WesternTanager3910Western Tanager                                 click to enlarge

Not quite yet. It’s not quite Spring enough and certainly too soon for Summer but it’s starting. The birds are coming back. We tell time here by when certain birds return, it’s one of  the ways we make the year last longer. If you’re waiting for something to arrive it makes time slow down but the trick is you have something else lined up to wait for when you finally get what you’ve been waiting for in the first place. If you don’t then time grabs the bit between its teeth and races hell-for-leather forward and before you know it its way too late. You’ve lost a whole month or even a year or if you’re not really careful a whole damn life. We don’t want to lose a second, let alone a whole life, so our waiting calendar is pretty full.

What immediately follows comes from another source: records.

-- ==== Sys2Proof/Machine/Ops.lean ====
section
/-! DEFINITION. The named operations over the register file, the counters, time stamps, the Bronze
input queue, the Notice Rings and the fault status word. -/

namespace Sys2Proof.Machine

/-! ### The register file -/

/-- The access rows of the Spine block that holds BAR0 offset `a` (Table 1.2). -/
def spineRows (a : Nat) : List RegRow :=
  bif Nat.blt a 0x60000 then
    bif Nat.blt a 0x20000 then (bif Nat.blt a 0x10000 then glbRows else pwrRows)
    else bif Nat.blt a 0x40000 then (bif Nat.blt a 0x30000 then qchRows else invRows)
    else (bif Nat.blt a 0x50000 then anlRows else supRows)
  else bif Nat.blt a 0xB0000 then
    bif Nat.blt a 0x80000 then (bif Nat.blt a 0x70000 then brzRows else mtxRows)
    else bif Nat.blt a 0x90000 then bmvRows
    else (bif Nat.blt a 0xA0000 then sealRows else evrRows)
  else
    bif Nat.blt a 0x100000 then cbsRows
    else bif Nat.blt a 0x140000 then fabRows
    else bif Nat.blt a 0x180000 then polRows else scbRows

/-- The access rows of the quadrant block at window offset `o` (Table 1.7). -/
def windowRows (o : Nat) : List RegRow :=
  bif Nat.blt o 0x100000 then
    bif Nat.blt o 0x24000 then macRows else bif Nat.blt o 0x40000 then sdsRows else clsRows
  else bif Nat.blt o 0x1C0000 then
    (bif Nat.blt o 0x180000 then gateRows else dupRows)
  else bif Nat.blt o 0x200000 then ringRows
  else bif Nat.blt o 0x3C0000 then nitRows else grfRows

/-- Offset in a quadrant window of BAR0 offset `a`. -/
def windowOff (a : Nat) : Nat := (a - 0x1000000) % 0x800000

/-- The row of the access table that covers the word at `a`. -/
def regRow (a : Nat) : Option RegRow :=
  bif Nat.blt a 0x200000 then findRow (spineRows a) a
  else bif Nat.blt a 0x1000000 then none
  else bif Nat.blt a 0x3000000 then findRow (windowRows (windowOff a)) a else none

/-- The word at `a` lies in a table memory of a quadrant window. -/
def windowTable (o : Nat) : Bool :=
  (Nat.ble 0x80000 o && Nat.blt o 0x100000) || (Nat.ble 0x120000 o && Nat.blt o 0x180000)
  || (Nat.ble 0x190000 o && Nat.blt o 0x1C0000) || (Nat.ble 0x400000 o && Nat.blt o 0x4C0000)
  || (Nat.ble 0x600000 o && Nat.blt o 0x700000)

/-- The word at `a` lies in a table memory: mode tables, AON ring, Schedule RAM, Map RAM, or a table
of a quadrant window (R31). -/
def tableWord (a : Nat) : Bool :=
  bif Nat.blt a 0x1000000 then
    (Nat.ble 0xC0000 a && Nat.blt a 0x100000) || (Nat.ble 0x200000 a && Nat.blt a 0x888400)
  else Nat.blt a 0x3000000 && windowTable (windowOff a)

/-- The bits of the word at `a` that hold state; every other bit reads 0 (R15). -/
def implOf (a : Nat) : Nat :=
  bif tableWord a then 0xFFFFFFFF else
  match regRow a with
  | some r => rowImpl r
  | none => 0

/-- The value of the word at `a` after a reset of its domain (R14). The in-force map reads 0x0200 in
every column (R311); every other table memory is zero. -/
def resetOf (a : Nat) : Nat :=
  bif tableWord a then
    (bif Nat.ble 0x888000 a && Nat.blt a 0x888400 then 0x02000200 else 0)
  else
  match regRow a with
  | some r => r.reset
  | none => 0

/-- The reset value as a word. -/
def resetWord (a : Nat) : Word := BitVec.ofNat 32 (resetOf a)

/-- The word of the register file at `a`. -/
def State.word (s : State) (a : Nat) : Word := Table.get (resetWord a) a s.regs

/-- The word at `a` as a number. -/
def State.rd (s : State) (a : Nat) : Nat := (s.word a).toNat

/-- Store `n` at `a`; bits that hold no state stay 0 (R15). -/
def State.wr (s : State) (a n : Nat) : State :=
  { s with regs := Table.put (resetWord a) (BitVec.ofNat 32 (n &&& implOf a)) a s.regs }

/-- The value of a field. -/
def State.fget (s : State) (f : Fld) : Nat := bitsOf (s.rd f.addr) f.lo f.width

Back in February the bluebirds arrived, then Robins, some people say the Robins don’t leave but I can tell you they avoid the high country until it warms up some. The Camp Robbers or Clark’s Nutcracker have been here all winter. They moved on down to get out of the miserable weather above the tree-line in December. We’re waiting for them to go back home. Magpies are another year-round bird here. We’re just waiting for them to do something different. Stellar Jays head downhill when the weather gets bad but they’ve started returning now, so all’s well with them.

Golden eagles are hanging out more on the cliff face behind the house and the Great horned owls have started nesting. There are a pair of Redtail hawks checking out the nest on the road to the cement plant so maybe we get to wait to see what happens there. And one of the big arrivals that screams out Spring, is the return of the Willox St. ospreys and they’re back. I saw the female sitting on the nest yesterday and the male perched nearby guarding her. Now we can wait for this year’s chicks to arrive. That cements Spring firmly in place. The world is becoming right again.

The glitterati of the bird world hasn’t shown up yet but that’s what happens when you wait. You gotta wait. We’re talking hummingbirds in all their various flavors and one of my personal superstars the Western Tanager pictured above. I’ve got time slowed down to just over twice its normal speed which is pretty good actually. There’s a line in an old song about going so fast that telephone poles going by looked like a picket fence. It used to be that days were the telephone poles, now it’s years that are the telephone poles. I’m actively considering adding waiting for the coming of free-range penguins to my wait list. That ought to slow things down pretty good.